YOUR OBJECTIVE
From the entries below, copy out every line with "some" in it.

SUPPLIED MATERIAL
○ ○ ○ ○

-- ==== Sys2Proof/Tests/Slice0.lean ====
section
/-! SUPPORT. The model's own tests: decode tests with words written out from the spec's encodings, an ill-formed term for each check of
WellFormed, for every statement with hypotheses a state and operands that meet them, and one-step tests with results worked by hand. -/

set_option Elab.async false

namespace Sys2Proof.Tests

open Sys2Proof Sys2Proof.Machine

/-! ### Small states -/

/-- A READY task of lease 0 at 0x1000 with some x registers. -/
def task (x : Tab Word := []) : Slot := { Slot.init with st := .ready, pc := 0x1000, x := x }
/-- The same task of the runtime class (R32). -/
def boss (x : Tab Word := []) : Slot := { task x with ss := 0x8000000#28 }
/-- A callee of one gate call, its frame lease-owned or partition-owned, with vectors or without. -/
def callee (own vec : Bool) (x : Tab Word := []) : Slot :=
  { task x with frames := [{ pc := 0x2000, x := [(5, 7#64)], dom := 3, ff := 1, ctype := 0, bexp := 127, lc := (0, 0), ls := (0, 0), le := (0, 0),
                             loops := 0, vec := vec, v := [], p := [], q := [], remaining := 9, own := own, index := 2, sbase := 0, ssize := 64 }] }
/-- Every right of domain 0 on the first segment and on the local window's. -/
def rights : List PlbEntry :=
  [{ lease := 0, dom := 0, seg := 0, r := true, w := true, x := true, g := true },
   { lease := 0, dom := 0, seg := 0x3FFFFFF, r := true, w := true, x := true, g := true }]
/-- The translation of page 2 to the same address in the interleaved window, of a kind. -/
def xlat (kind : Nat) : Xlat :=
  { lease := 0, page := 2, pa := 0x2000, ra := 0x2000, kind := kind, region := 1, wc1 := true, xc1 := true, lv1 := 3,
    wc2 := true, xc2 := true, lv2 := 3, dirty := true }
/-- One core with one task, its rights, and the translation of page 2 on its die. -/
def at0 (t : Slot) (kind : Nat := 0) : State :=
  { State.reset with cores := [(0, { Core.init with slots := [(0, t)], plb := rights })], dies := [(0, { Die.init with dtc := [xlat kind] })] }
/-- A state with the operands of an event. -/
def withEv (s : State) (e : EventArgs) : State := { s with ev := e }

def isOk {α : Type} (r : EStateM.Result Stop State α) (p : α → State → Bool := fun _ _ => true) : Bool :=
  match r with
  | .ok a s => p a s
  | .error _ _ => false
def isFault {α : Type} (r : EStateM.Result Stop State α) (cause : Nat) : Bool :=
  match r with
  | .error (.fault f) _ => f.cause == cause
  | _ => false
/-- The state that an outcome gives passes a test. -/
def gives (r : Host.Outcome State Fault Refusal) (p : State → Bool) : Bool :=
  match r with
  | .next s => p s
  | _ => false
def decodesTo (w : BitVec 32) (i : Instr) : Bool :=
  match decode w with
  | .ok j => j == i
  | .error _ => false
def isIllegal (w : BitVec 32) : Bool :=
  match decode w with
  | .ok _ => false
  | .error _ => true

/-! ### Witnesses of the statements: the machine, scalar forms, control -/

theorem witness_DecodeEncodeAgree : (Instr.addi 31 0 0xFFF#12).wellFormed = true ∧ encode (.addi 31 0 0xFFF#12) ≠ 0#32 := by decide
theorem witness_DecodeIsExact : decodesTo 0xFFF32293#32 (.slti 5 6 0xFFF#12) = true := by decide
theorem witness_StepKeepsMemory : memWf State.reset.mem = true ∧ gives (Sys2Proof.Machine.step State.reset) (fun _ => true) = true := by decide +kernel

theorem witness_StepKeepsMasks : State.reset.MasksWithin ∧ gives (Sys2Proof.Machine.step State.reset) (fun _ => true) = true :=
  ⟨⟨by simp [State.reset, tabFind], by simp [State.reset, tabFind], fun l v h => by
    have h' : l = 0 ∧ Lease.house = v := by simpa [State.leaseAt, State.reset, tabFind] using h
    obtain ⟨-, rfl⟩ := h'
    exact ⟨Partn.house, by decide +kernel⟩⟩, by decide +kernel⟩

/-- Core 0 about to issue, its task at a word fetched ahead, or at page 2 with a word to fetch. -/
def issuing (t : Slot) : State := { at0 t with agenda := [.issue 0] }
theorem witness_StepRunsDecoded_ahead :
    ((issuing { task with ahead := [0x00000013#32] }).coreAt 0).choose = some (0, 0) ∧ (issuing task).up = true ∧
    ((issuing task).coreAt 0).busy = 0 ∧ (at0 task).ownMove = .issue 0 ∧ (at0 task).agenda = [] := by decide +kernel
theorem witness_StepRunsDecoded_fetch :
    isOk (fetchAt 0x2000 { issuing { task with pc := 0x2000 } with core := 0, slot := 0 }) = true ∧
    isFault (fetchAt 0x800000000000 (issuing task)) causeIaddr = true := by decide +kernel
/-- The line of page 2 held on die 0. -/
def heldLine (kind : Nat) (remote : Bool) (bytes : List Byte) (dirty : BitVec 16) : Line :=
  { x := xlat kind, line := 0x80, remote := remote, bytes := bytes, dirty := dirty, poison := false }
def holding (t : Slot) (l : Line) (kind : Nat := 0) : State := { at0 t kind with dies := [(0, { Die.init with dtc := [xlat kind], lines := [l] })] }
theorem witness_StepRunsDecoded_held :
    let s := { holding task (heldLine 0 false [] 0) with mem := [(0x2000, 0x13#8)] }
    s.lineOf 0 0 (0x2000 / 64) = some (heldLine 0 false [] 0) ∧ (xlat 0).cached = true ∧ ownView 0 (0x2000 + 0x2000 % 4096) = false ∧
    ownView 2 (0x2000 + 0x2000 % 4096) = true ∧ s.rangePoisoned 0x2000 4 = false ∧ isOk (fetchAt 0x2000 s) = true := by decide +kernel

/-! ### Words and well-formedness -/

/-- A word by its fields as R18 and R19 lay them out: bits [31:25], [24:20], [19:15], [14:12], [11:7], [6:0]. -/
def word (f7 : BitVec 7) (b a : BitVec 5) (f3 : BitVec 3) (d : BitVec 5) (op : BitVec 7) : BitVec 32 := f7 ++ b ++ a ++ f3 ++ d ++ op
/-- One word and more of every family, bit by bit from the tables of R24 to R29. -/
theorem test_words : ∀ e ∈ [
    (word 0b1000000 0b00000 0b00000 0b001 0b00101 0b0110111, Instr.lui 5 0x80001#20), (word 0b1111111 0b11100 0b00110 0b010 0b00101 0b0000011, .lw 5 6 0xFFC#12),
    (word 0b0000001 0b00111 0b00110 0b011 0b01000 0b0100011, .sd 6 7 0x028#12), (word 0b0000000 0b00011 0b00110 0b000 0b00001 0b0001011, .loop 1 6 3),
    (word 0b0000001 0b11111 0b00000 0b100 0b00000 0b0001011, .gate 63), (word 0b0000000 0b00000 0b00000 0b101 0b00000 0b0001011, .gret),
    (word 0b0000010 0b00111 0b00110 0b011 0b00101 0b0001011, .waita 5 6 7), (word 0b0000011 0b00000 0b00110 0b011 0b00101 0b0001011, .wake 5 6),
    (word 0b0000100 0b00000 0b00110 0b011 0b00101 0b0001011, .barr 5 6), (word 0b0000111 0b00000 0b00110 0b010 0b00101 0b0001011, .lnch 5 6),
    (word 0b0000100 0b00000 0b00110 0b010 0b00101 0b0001011, .tagen 5 6), (word 0b0000011 0b00111 0b00110 0b010 0b00101 0b0001011, .jdec 5 6 7),
    (word 0b0000111 0b00111 0b00110 0b100 0b00101 0b1110011, .slotwr 5 6 7), (word 0b1101000 0b00000 0b00110 0b000 0b00101 0b1111011, .lda 3 2 5 6),
    (word 0b1010000 0b00111 0b00110 0b001 0b00000 0b1111011, .stl 2 4 6 7), (word 0b0000100 0b00000 0b00000 0b101 0b00000 0b1111011, .fence 4),
    (word 0b0000110 0b00111 0b00110 0b010 0b00101 0b1111011, .amoadd 1 2 5 6 7), (word 0b1010011 0b00111 0b00110 0b010 0b00101 0b1111011, .amofadd 3 5 6 7),
    (word 0b0010101 0b00111 0b00110 0b011 0b00000 0b1111011, .redmax 1 1 6 7), (word 0b0000101 0b00111 0b00110 0b100 0b00000 0b1111011, .sete 6 7),
    (word 0b0000000 0b00111 0b00110 0b100 0b00101 0b1111011, .lde 5 6 7), (word 0b0000110 0b00000 0b00110 0b100 0b00101 0b1111011, .drain 5 6),
    (word 0b0000000 0b00000 0b00110 0b010 0b00101 0b1011011, .crd 5 6), (word 0b0000011 0b00111 0b00110 0b010 0b00101 0b1011011, .cfill 5 6 7),
    (word 0b0000110 0b00000 0b00110 0b010 0b00101 0b1011011, .coll 5 6), (word 0b0000001 0b00111 0b00110 0b000 0b00101 0b0101011, .vaddF 1 5 6 7),
    (word 0b1100001 0b00111 0b00110 0b000 0b00101 0b0101011, .vfmasF 1 5 6 7), (word 0b0100001 0b00111 0b00110 0b010 0b00010 0b0101011, .vcmpILT 1 2 6 7),
    (word 0b0111000 0b00100 0b00011 0b010 0b00010 0b0101011, .pand 2 3 4), (word 0b1011000 0b00000 0b00110 0b010 0b00010 0b0101011, .pset 2 6),
    (word 0b0000001 0b00000 0b00110 0b101 0b00101 0b0101011, .vld 1 5 6), (word 0b0101001 0b00111 0b00110 0b101 0b00101 0b0101011, .vstx 1 5 6 7),
    (word 0b0110001 0b00111 0b00110 0b101 0b00101 0b0101011, .vredx 1 5 6 7), (word 0b0100001 0b00111 0b00110 0b100 0b00101 0b0101011, .vqnt 1 5 6 7),
    (word 0b0010000 0b01001 0b00110 0b011 0b00101 0b0101011, .vmvxv 5 6 9), (word 0b0101001 0b00111 0b00110 0b011 0b00101 0b0101011, .vslide 1 5 6 7),
    (word 0b0001001 0b00000 0b00010 0b011 0b00101 0b0101011, .vbcastq 1 5 2), (word 0b0000101 0b00111 0b00010 0b000 0b00101 0b1011011, .aswap 5 2 7),
    (word 0b0000111 0b00111 0b00010 0b000 0b00101 0b1011011, .mrd 5 2 7), (word 0b0001001 0b00111 0b00110 0b000 0b00010 0b1011011, .maddv 2 6 7),
    (word 0b0000100 0b00000 0b00000 0b000 0b00111 0b1011011, .mzero 7), (word 0b0000000 0b00111 0b00110 0b001 0b00101 0b1011011, .ginit 5 6 7),
    (word 0b0000001 0b00111 0b00110 0b001 0b00101 0b1011011, .gadd 5 6 7), (word 0b0000000 0b00110 0b00011 0b111 0b00101 0b1110011, .csrrci 5 3 0x006#12)],
    decodesTo e.1 e.2 = true := by decide +kernel
/-- The worked words of the rules. -/
theorem test_worked_words : ∀ e ∈ [(0xFFF32293#32, Instr.slti 5 6 0xFFF#12), (0x43F3D393#32, .srai 7 7 63), (0x6082D293#32, .rori 5 5 8), (0x407302B3#32, .sub 5 6 7), (0x02C5D533#32, .divu 10 11 12),
    (0x0A7312B3#32, .clmulh 5 6 7), (0x0A0342B3#32, .cpop 5 6), (0x007302D3#32, .faddS 5 6 7 0), (0x58059553#32, .fsqrtS 10 11 1), (0xE00312D3#32, .fclassS 5 6), (0x407302C3#32, .fmaddS 5 6 7 8 0),
    (0x00008067#32, .jalr 0 1 0), (0x0032800B#32, .loop 0 5 3), (0x1030100B#32, .fmt 0x103), (0x0000300B#32, .yield), (0x0200300B#32, .endTask), (0x0201630B#32, .qpop 6 2), (0x0002E10B#32, .qpush 2 5),
    (0x0073228B#32, .send 5 6 7), (0x00629073#32, .csrrw 0 5 6), (0x000542F3#32, .resume 5 10), (0x06B542F3#32, .plbinv 5 10 11), (0x08B542F3#32, .tlbi1 5 10 11), (0x0AB542F3#32, .tlbi2 5 10 11),
    (0x0C05C573#32, .mgmt 10 11), (0x2000507B#32, .tfence), (0x0400507B#32, .fence 2)], decodesTo e.1 e.2 = true := by decide +kernel
/-- Words that no entry has: all zeros, all ones, a compressed word, unassigned opcodes and functions, reserved fields. -/
theorem test_illegal_words : ([0#32, 0xFFFFFFFF#32, 0x00000001#32, 0x00000007#32, 0x02002033#32, 0x0A007033#32, 0x00004053#32, 0x0008000B#32, 0x0000000B#32, 0x00000FFF#32] : List (BitVec 32)).all isIllegal = true := by decide +kernel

○ ○ ○ ○

SOLUTION
/-- A READY task of lease 0 at 0x1000 with some x registers. -/
    ((issuing { task with ahead := [0x00000013#32] }).coreAt 0).choose = some (0, 0) ∧ (issuing task).up = true ∧
    s.lineOf 0 0 (0x2000 / 64) = some (heldLine 0 false [] 0) ∧ (xlat 0).cached = true ∧ ownView 0 (0x2000 + 0x2000 % 4096) = false ∧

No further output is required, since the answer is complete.